Scintillator Compton Edge

rich86

I am trying to calculate the energy at which the Compton edge occurs for a sample of Cs137 using a NaI(Tl) scintillator. I know the original energy of the gamma ray was 661.6keV. and that for the Compton edge the angle between the electron and the line of incident must be 0degrees (for max energy of photon). but this just give the value of the photopeak (incident gamma ray). How do i calculate the energy of the emitted photons from Compton scattering at the Compton edge??

[i have calculated the beginning of the Compton continuum using an angle of 180 degrees between the electron and line of incident (minimum energy of the photon) and this gives a value which is about the same as my graph]
i have looked at a few sites but am fairly confused as to why the Compton edge is at a lower energy to the initial gamma ray photon.

Many thanks

OlderDan

The angle in the Compton formula is the angle between the incident and scattered photons. At the "edge" that angle is 180 degress. These two sources are consistent, and the second one might be more generally useful for your problem. Either one will give you the energy of the scattered gamma photons.
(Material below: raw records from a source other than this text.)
/-- What a configuration request sets in a function: values that R29 does not list, and ASPM L1 where the configuration does
not permit it (R410), are not taken. -/
def cfgSet (permitted : Bool) (x : PcieFn) : CfgReq → PcieFn
  | .maxPayload n => if [128, 256, 512].contains n then { x with maxPayload := n } else x
  | .maxReadRequest n => if [128, 256, 512, 1024, 2048, 4096].contains n then { x with maxReadRequest := n } else x
  | .power d => { x with d3hot := d }
  | .aspmL1 on => { x with aspmL1 := on && permitted }
  | _ => x

/-- PCIE_CONFIG_REQUEST (R29, R30, R399): Retry Status until the functions are enabled, normally afterwards. -/
def execPcieConfigRequest (p : Port) (f : Fn) (req : CfgReq) (s : State) : Out :=
  let x := portOf s p
  if x.linkUp = false then go s
  else if x.functionsOn = false then go (setPort p { x with cfgRetry := some true, cfgAnswer := none } s)
  else
    let ok := match pcieRec s p with | some v => bit v 5 | none => false
    let y := { x with cfgRetry := some false, cfgAnswer := cfgRead x f req }
    go (setPort p (match f with
      | .pf0 => { y with pf0 := cfgSet ok x.pf0 req }
      | .pf1 => { y with pf1 := cfgSet ok x.pf1 req }) s)

end Sys2Proof.Machine
end

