-- ==== Sys2Proof/Machine/Sched.lean ====
section
/-!
DEFINITION. The position scheduler (R12, R275 to R277) and where row slots and data sets end on the Tape Clock.
-/

namespace Sys2Proof.Machine

/-- A ratio rounded to an integer where the spec does not say how (log entry 3). -/
def roundTo (num : Int) (den : Nat) : Int :=
  num.fdiv den + if num % (den : Int) = 0 then 0 else (b2n (Config.roundUp num den) : Int)

def updSrv (f : Srv → Srv) (s : State) : State := { s with srv := f s.srv }

/-! ## The scheduler -/

namespace Kind
def commit : Nat := 1
def density : Nat := 2
def windowClose : Nat := 3
def turnaround : Nat := 4
def windowOpen : Nat := 5
def split : Nat := 6
def rewriteArea : Nat := 7
def readWindow : Nat := 8
def settled : Nat := 9
end Kind

/-- Entries that each owner may hold (R276): sequencer, write and verify, read channels, Bridle, formatter, configuration
staging. -/
def schedShare (owner : Nat) : Nat := [1536, 768, 1024, 512, 240, 16].getD owner 0

def ownedBy (s : State) (owner : Nat) : Nat := (s.srv.sched.filter fun x => x.2.owner == owner).length

/-- Whether the Tape Clock, travelling in the entry's direction, has reached its position. -/
def reached (s : State) (pos : Nat) (dir : Bool) : Bool :=
  dir == s.srv.reverse && (if dir then decide (s.srv.clock ≤ pos) else decide (pos ≤ s.srv.clock))

/-- The lowest table index not in use. -/
def freeEntry (s : State) : Nat := ((List.range 4096).find? fun i => (AMap.get? s.srv.sched i).isNone).getD 0

/-- Post an entry; beyond the owner's share it is refused and counted (R276). Answers its index. -/
def postSched (kind owner pos : Nat) (dir : Bool) (recipient arg : Nat) (s : State) : Option Nat × State :=
  if schedShare owner ≤ ownedBy s owner then (none, inc 0x0C0110 s)
  else
    let i := freeEntry s
    let e : SchedEnt := ⟨pos, dir, kind, owner, recipient, arg, s.srv.schedOrd, s.srv.valid && reached s pos dir⟩
    let tab := AMap.set s.srv.sched i e
    (some i, updSrv (fun v => { v with sched := tab, schedOrd := v.schedOrd + 1, schedPeak := max v.schedPeak tab.length }) s)

/-- Post an entry whose index nobody keeps. -/
def schedule (kind owner pos : Nat) (dir : Bool) (arg : Nat) (s : State) : State := (postSched kind owner pos dir 0 arg s).2

def cancelSched (i : Nat) (s : State) : State := updSrv (fun v => { v with sched := AMap.erase v.sched i }) s

/-- Cancel every entry of a kind and owner. -/
def cancelKind (kind owner : Nat) (s : State) : State :=
  updSrv (fun v => { v with sched := v.sched.filter fun x => !(x.2.kind == kind && x.2.owner == owner) }) s

/-- Entry a is delivered before entry b on one clock update (R277). -/
def firesBefore (reverse : Bool) (a b : SchedEnt) : Bool :=
  if a.pos ≠ b.pos then (if reverse then decide (b.pos < a.pos) else decide (a.pos < b.pos))
  else if a.kind ≠ b.kind then decide (a.kind < b.kind)
  else if a.owner ≠ b.owner then decide (a.owner < b.owner)
  else decide (a.ord < b.ord)

/-- An entry that fires on the next delivery: its position is reached while the clock is valid. -/
def dueEntry (s : State) (e : SchedEnt) : Bool := s.srv.valid && reached s e.pos e.dir

/-- Whether entry i is the next to be delivered. -/
def firesNow (s : State) (i : Nat) : Option SchedEnt :=
  match AMap.get? s.srv.sched i with
  | none => none
  | some e => if dueEntry s e ∧ !(s.srv.sched.any fun x => dueEntry s x.2 && firesBefore s.srv.reverse x.2 e) then some e else none

/-- Entry i of a kind fires: it leaves the table, an entry fired at once is counted, and its effect follows. -/
def fire (kind i : Nat) (act : SchedEnt → State → State) (s : State) : State :=
  match firesNow s i with
  | none => s
  | some e =>
    if e.kind ≠ kind then s
    else
      let s1 := cancelSched i s
      act e (if e.late then inc 0x0C010C s1 else s1)

/-- The Tape Clock becomes valid: entries it has passed fire at once (R277). -/
def clockValid (s : State) : State :=
  if s.srv.valid then s
  else
    updSrv (fun v => { v with
      valid := true
      sched := v.sched.map fun (i, e) => (i, if reached s e.pos e.dir then { e with late := true } else e) }) s

/-! ## Places on a data set position (R148, R150, R153) -/

/-- The distance at which row slot k of a data set begun at pos begins; k = 396 is where its separator begins. -/
def slotPos (cls pos k : Nat) : List (Nat × Nat × Bool) → Nat → Nat
  | [], g => pos + k * rowU cls + g
  | (a, e, _) :: sp, g =>
    if e ≤ pos then slotPos cls pos k sp g
    else if pos + k * rowU cls + g ≤ a then pos + k * rowU cls + g
    else slotPos cls pos k sp (g + spanGrowth cls pos g a e)

/-- The data set position in progress. -/
def inProgress (s : State) : Option Placement := if s.wrv.windowOpen then s.wrv.placements.getLast? else none

/-- Where a placement's separator ends, as a Tape Clock value. -/
def placementEnd (s : State) (p : Placement) : Nat :=
  clockOf p.wrap (p.start + (dataSetLen p.cls p.start (spansOf s p.wrap) 0 (pitchU p.cls)).1)

/-- Whether a Tape Clock value lies ahead in the direction of travel. -/
def ahead (s : State) (c : Nat) : Bool := if s.srv.reverse then decide (c < s.srv.clock) else decide (s.srv.clock < c)

/-- Distance between two Tape Clock values. -/
def clockDist (a b : Nat) : Nat := (a - b) + (b - a)

/-- The next row slot boundary of a placement, its separator's beginning included. -/
def nextSlotClock (s : State) (p : Placement) : Nat :=
  let cs := (List.range 397).map fun k => clockOf p.wrap (slotPos p.cls p.start k (spansOf s p.wrap) 0)
  (cs.find? fun c => ahead s c).getD (placementEnd s p)

/-- A command or read recovery needs the tape: the write window closes at the end of the data set in progress (R221,
R253). -/
def needTape (s : State) : State :=
  match inProgress s with
  | none => s
  | some p =>
    if s.srv.sched.any fun x => x.2.kind == Kind.windowClose && x.2.owner == 0 then s
    else schedule Kind.windowClose 0 (placementEnd s p) s.srv.reverse 0 s

/-! ## Registers (R300) -/

/-- An entry as its four 32-bit words (R275). -/
def entryWords (e : SchedEnt) : List Nat :=
  [bits e.pos 31 0,
   bits e.pos 39 32 + b2n e.dir * 2 ^ 8 + e.kind % 32 * 2 ^ 9 + e.owner % 8 * 2 ^ 16 + e.recipient % 256 * 2 ^ 24,
   bits e.arg 31 0, bits e.arg 63 32]

/-- SRV_SCHED_SEL (R300): the entry is sampled at the write. -/
def schedSel (value : Nat) (s : State) : State :=
  let i := bits value 11 0
  let w := match AMap.get? s.srv.sched i with | some e => entryWords e | none => [0, 0, 0, 0]
  updSrv (fun v => { v with selEntry := i, selWords := w }) s

/-- SRV_SCHED_SEL, as the row of the register (R300). -/
def execSrvSchedSel (value : Nat) (s : State) : Out := go (schedSel value s)

/-- TAPE_CLOCK_READ_LATCH (R300): a read of `SRV_CLOCK_LO` latches bits [39:32]. -/
def execTapeClockReadLatch (s : State) : Out := go (updSrv (fun v => { v with clockHi := bits v.clock 39 32 }) s)

end Sys2Proof.Machine
end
http://hyperphysics.phy-astr.gsu.edu.../comptint.html

http://nucleus.wpi.edu/Reactor/Labs/R-scin2.html

rich86

According to these equations the Compton edge should be the same energy as the photo-peak, as when theta=0 the equation is just 662keV/1.
i don't understand how it is possible to calculate the Compton edge, with these equations.

OlderDan

I think you are misinterpreting theta.

rich86

ok so plugging in theta=180 and E=2MeV to gives E' as .23MeV as is shows in the diagram.

But then theta=0 (ie gamma ray has most energy and electron is not scattered) E'=2MeV. this is not what is shown in the diagram.

how do you work out the 1.77MeV Compton edge?!

rich86

ok sorry i was being really stupid the 1.77MeV comes from 2MeV-0.23MeV.

many thanks for your help.